-- ==== Sys2Proof/Laws/Envelope.lean ====
section
/-! SUPPORT. The envelope: where entering a stage lands, and everything one tick can do. -/

namespace Sys2Proof.Machine

theorem duration_isSome (p : OpParams) (st : Stage) : (duration p st).isSome = st.timed := by cases st <;> rfl

theorem duration_eq_none_iff (p : OpParams) (st : Stage) : duration p st = none ↔ st.timed = false := by
  rw [← duration_isSome p st]; cases duration p st <;> simp

/-- Parameters in range give durations in range. -/
theorem OpParams.envInRange.duration_bounds {p : OpParams} (h : p.envInRange) {st : Stage} {d : Int}
    (hd : duration p st = some d) : 0 ≤ d ∧ d < 2 ^ 24 := by
  obtain ⟨h₁, h₂, h₃, h₄, -, h₆⟩ := h
  cases st <;> simp [duration] at hd <;> subst hd <;> assumption

@[simp] theorem landing_idle (p : OpParams) : landing p .idle = .idle := rfl

@[simp] theorem landing_sustain (p : OpParams) : landing p .sustain = .sustain := rfl

theorem landing_release (p : OpParams) : landing p .release = if p.envRelease = 0 then .idle else .release := by
  simp only [landing, skipStages, duration, Stage.next, Option.some.injEq]
  split <;> rfl

theorem landing_decay (p : OpParams) : landing p .decay = if p.envDecay = 0 then .sustain else .decay := by
  simp only [landing, skipStages, duration, Stage.next, Option.some.injEq]
  split <;> rfl

theorem landing_hold (p : OpParams) : landing p .hold = if p.envHold = 0 then landing p .decay else .hold := by
  rw [landing_decay]
  simp only [landing, skipStages, duration, Stage.next, Option.some.injEq]
  split <;> [split <;> rfl; rfl]

theorem landing_attack (p : OpParams) : landing p .attack = if p.envAttack = 0 then landing p .hold else .attack := by
  rw [landing_hold, landing_decay]
  simp only [landing, skipStages, duration, Stage.next, Option.some.injEq]
  split <;> [split <;> [split <;> rfl; rfl]; rfl]

theorem landing_delay (p : OpParams) : landing p .delay = if p.envDelay = 0 then landing p .attack else .delay := by
  rw [landing_attack, landing_hold, landing_decay]
  simp only [landing, skipStages, duration, Stage.next, Option.some.injEq]
  split <;> [split <;> [split <;> [split <;> rfl; rfl]; rfl]; rfl]

/-- The skip loop has ended: the stage landed in has no zero duration. -/
theorem duration_landing_ne_zero (p : OpParams) (st : Stage) : duration p (landing p st) ≠ some 0 := by
  cases st <;> simp only [landing_delay, landing_attack, landing_hold, landing_decay, landing_release, landing_idle,
    landing_sustain] <;> (repeat' split) <;> simp_all [duration]

/-- The stages a note-on runs through: Delay to Sustain. -/
def Stage.sounding : Stage → Bool
  | .idle => false
  | .delay => true
  | .attack => true
  | .hold => true
  | .decay => true
  | .sustain => true
  | .release => false

theorem Stage.sounding_iff (st : Stage) : st.sounding = true ↔ st ≠ .idle ∧ st ≠ .release := by
  cases st <;> simp [Stage.sounding]

/-- Entering a stage of a note-on never lands in Idle or Release. -/
theorem landing_sounding (p : OpParams) {st : Stage} (h : st.sounding = true) : (landing p st).sounding = true := by
  cases st <;> simp only [landing_delay, landing_attack, landing_hold, landing_decay, landing_sustain, landing_idle,
    landing_release] at h ⊢ <;> (repeat' split) <;> first | rfl | exact h

theorem next_sounding {st : Stage} (h : st.sounding = true) : st.next.sounding = true := by
  cases st <;> simp_all [Stage.sounding, Stage.next]

variable (p : OpParams) (E : Env)

@[simp] theorem enter_stage (st : Stage) : (Env.enter p st E).stage = landing p st := rfl
@[simp] theorem enter_k (st : Stage) : (Env.enter p st E).k = 0#24 := rfl
@[simp] theorem enter_level (st : Stage) : (Env.enter p st E).level = E.level := rfl
@[simp] theorem enter_l0 (st : Stage) : (Env.enter p st E).l0 = E.l0 := rfl

@[simp] theorem envStep_level : (envStep p E).level = BitVec.ofInt 16 (envLevel p E) := by
  unfold envStep
  split
  · rfl
  · split <;> rfl

@[simp] theorem envStep_l0 : (envStep p E).l0 = E.l0 := by
  unfold envStep
  split
  · rfl
  · split <;> rfl

/-- A tick of Idle or Sustain keeps stage and count. -/
theorem envStep_of_untimed (h : duration p E.stage = none) :
    (envStep p E).stage = E.stage ∧ (envStep p E).k = E.k := by
  simp [envStep, h]

/-- A tick that ends a stage enters the next one. -/
theorem envStep_of_over {d : Int} (h : duration p E.stage = some d) (hd : d ≤ (E.k.toNat : Int) + 1) :
    (envStep p E).stage = landing p E.stage.next ∧ (envStep p E).k = 0#24 := by
  simp [envStep, h, hd]

/-- A tick inside a stage counts. -/
theorem envStep_of_running {d : Int} (h : duration p E.stage = some d) (hd : (E.k.toNat : Int) + 1 < d) :
    (envStep p E).stage = E.stage ∧ (envStep p E).k = BitVec.ofNat 24 (E.k.toNat + 1) := by
  simp [envStep, h, Int.not_le.mpr hd]

/-- The stage after a tick: the same, or what entering the next one lands in. -/
theorem envStep_stage_cases :
    (envStep p E).stage = E.stage ∨ (envStep p E).stage = landing p E.stage.next := by
  rcases h : duration p E.stage with _ | d
  · exact .inl (envStep_of_untimed p E h).1
  · rcases lt_or_ge ((E.k.toNat : Int) + 1) d with hd | hd
    · exact .inl (envStep_of_running p E h hd).1
    · exact .inr (envStep_of_over p E h hd).1

/-- A sounding envelope stays sounding through a tick. -/
theorem envStep_sounding (h : E.stage.sounding = true) : (envStep p E).stage.sounding = true := by
  rcases envStep_stage_cases p E with e | e <;> rw [e]
  · exact h
  · exact landing_sounding p (next_sounding h)

/-- A releasing envelope is in Release or Idle after a tick. -/
theorem envStep_releasing (h : E.stage = .release ∨ E.stage = .idle) :
    (envStep p E).stage = .release ∨ (envStep p E).stage = .idle := by
  rcases envStep_stage_cases p E with e | e <;> rw [e]
  · exact h
  · rcases h with h | h <;> rw [h] <;> exact .inr rfl

/-- The level by stage (41_envelope.md R123). -/
theorem envLevel_eq :
    envLevel p E = match E.stage with
      | .idle => 0
      | .delay => 0
      | .attack =>
        if p.envAttack = 0 then 32768
        else floorDiv (32768 * min ((E.k.toNat : Int) + 1) p.envAttack) p.envAttack
      | .hold => 32768
      | .decay =>
        if p.envDecay = 0 then p.envSustain
        else 32768 - floorDiv ((32768 - p.envSustain) * min ((E.k.toNat : Int) + 1) p.envDecay) p.envDecay
      | .sustain => p.envSustain
      | .release =>
        if p.envRelease = 0 then 0
        else (E.l0.toNat : Int) - floorDiv (E.l0.toNat * min ((E.k.toNat : Int) + 1) p.envRelease) p.envRelease := by
  cases h : E.stage <;> simp [envLevel, h, duration, stageLevel]

variable {p E} in
/-- A legal envelope counts without overflow inside a stage. -/
theorem envStep_counts {d : Int} (hE : E.ok) (hd : duration p E.stage = some d) (h : (E.k.toNat : Int) + 1 < d) :
    (envStep p E).stage = E.stage ∧ (envStep p E).k.toNat = E.k.toNat + 1 := by
  obtain ⟨hs, hk⟩ := envStep_of_running p E hd h
  have ht : E.stage.timed = true := by rw [← duration_isSome p, hd]; rfl
  have hlt := hE.2.2
  rw [if_pos ht] at hlt
  exact ⟨hs, by rw [hk, BitVec.toNat_ofNat, Nat.mod_eq_of_lt hlt]⟩

/-- A note-off from a sounding stage lands in Release or Idle (41_envelope.md R124). -/
theorem envRelease_stage {p : OpParams} {E : Env} (h : E.stage.sounding = true) :
    (envRelease p E).stage = .release ∨ (envRelease p E).stage = .idle := by
  unfold envRelease
  split
  · simp_all [Stage.sounding]
  · simp_all [Stage.sounding]
  · simp only [enter_stage, landing_release]
    split <;> simp

/-- The level is in [0, 32768] (41_envelope.md R123), for any count. -/
theorem envLevel_bounds {p : OpParams} {E : Env} (hp : p.envInRange) (hl : E.l0.toNat ≤ 32768) :
    0 ≤ envLevel p E ∧ envLevel p E ≤ 32768 := by
  have hS : 0 ≤ p.envSustain ∧ p.envSustain ≤ 32768 := hp.2.2.2.2.1
  unfold envLevel
  rcases h : duration p E.stage with _ | d
  · cases hst : E.stage <;> simp [hst, duration] at h <;> simp [stageLevel, hS]
  · obtain ⟨hd, -⟩ := hp.duration_bounds h
    have hk : (0 : Int) ≤ min ((E.k.toNat : Int) + 1) d := by omega
    have hkd : min ((E.k.toNat : Int) + 1) d ≤ d := by omega
    cases hst : E.stage <;> simp only [hst, duration, Option.some.injEq, reduceCtorEq] at h <;>
      simp only [stageLevel] <;> (try split) <;> try omega
    · have := ramp_bounds (x := 32768) (by decide) hk hkd (by omega)
      omega
    · have := ramp_bounds (x := 32768 - p.envSustain) (by omega) hk hkd (by omega)
      omega
    · have := ramp_bounds (x := (E.l0.toNat : Int)) (by omega) hk hkd (by omega)
      omega

end Sys2Proof.Machine
end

# AIM OF THE TASK
Extract the lines of the preceding material that run from the line with "else floorDiv (32768" through the line with "have hk : (0", inclusive, reproducing them exactly and adding nothing.

# RESPONSE TO THE TASK
        else floorDiv (32768 * min ((E.k.toNat : Int) + 1) p.envAttack) p.envAttack
      | .hold => 32768
      | .decay =>
        if p.envDecay = 0 then p.envSustain
        else 32768 - floorDiv ((32768 - p.envSustain) * min ((E.k.toNat : Int) + 1) p.envDecay) p.envDecay
      | .sustain => p.envSustain
      | .release =>
        if p.envRelease = 0 then 0
        else (E.l0.toNat : Int) - floorDiv (E.l0.toNat * min ((E.k.toNat : Int) + 1) p.envRelease) p.envRelease := by
  cases h : E.stage <;> simp [envLevel, h, duration, stageLevel]

variable {p E} in
/-- A legal envelope counts without overflow inside a stage. -/
theorem envStep_counts {d : Int} (hE : E.ok) (hd : duration p E.stage = some d) (h : (E.k.toNat : Int) + 1 < d) :
    (envStep p E).stage = E.stage ∧ (envStep p E).k.toNat = E.k.toNat + 1 := by
  obtain ⟨hs, hk⟩ := envStep_of_running p E hd h
  have ht : E.stage.timed = true := by rw [← duration_isSome p, hd]; rfl
  have hlt := hE.2.2
  rw [if_pos ht] at hlt
  exact ⟨hs, by rw [hk, BitVec.toNat_ofNat, Nat.mod_eq_of_lt hlt]⟩

/-- A note-off from a sounding stage lands in Release or Idle (41_envelope.md R124). -/
theorem envRelease_stage {p : OpParams} {E : Env} (h : E.stage.sounding = true) :
    (envRelease p E).stage = .release ∨ (envRelease p E).stage = .idle := by
  unfold envRelease
  split
  · simp_all [Stage.sounding]
  · simp_all [Stage.sounding]
  · simp only [enter_stage, landing_release]
    split <;> simp

/-- The level is in [0, 32768] (41_envelope.md R123), for any count. -/
theorem envLevel_bounds {p : OpParams} {E : Env} (hp : p.envInRange) (hl : E.l0.toNat ≤ 32768) :
    0 ≤ envLevel p E ∧ envLevel p E ≤ 32768 := by
  have hS : 0 ≤ p.envSustain ∧ p.envSustain ≤ 32768 := hp.2.2.2.2.1
  unfold envLevel
  rcases h : duration p E.stage with _ | d
  · cases hst : E.stage <;> simp [hst, duration] at h <;> simp [stageLevel, hS]
  · obtain ⟨hd, -⟩ := hp.duration_bounds h
    have hk : (0 : Int) ≤ min ((E.k.toNat : Int) + 1) d := by omega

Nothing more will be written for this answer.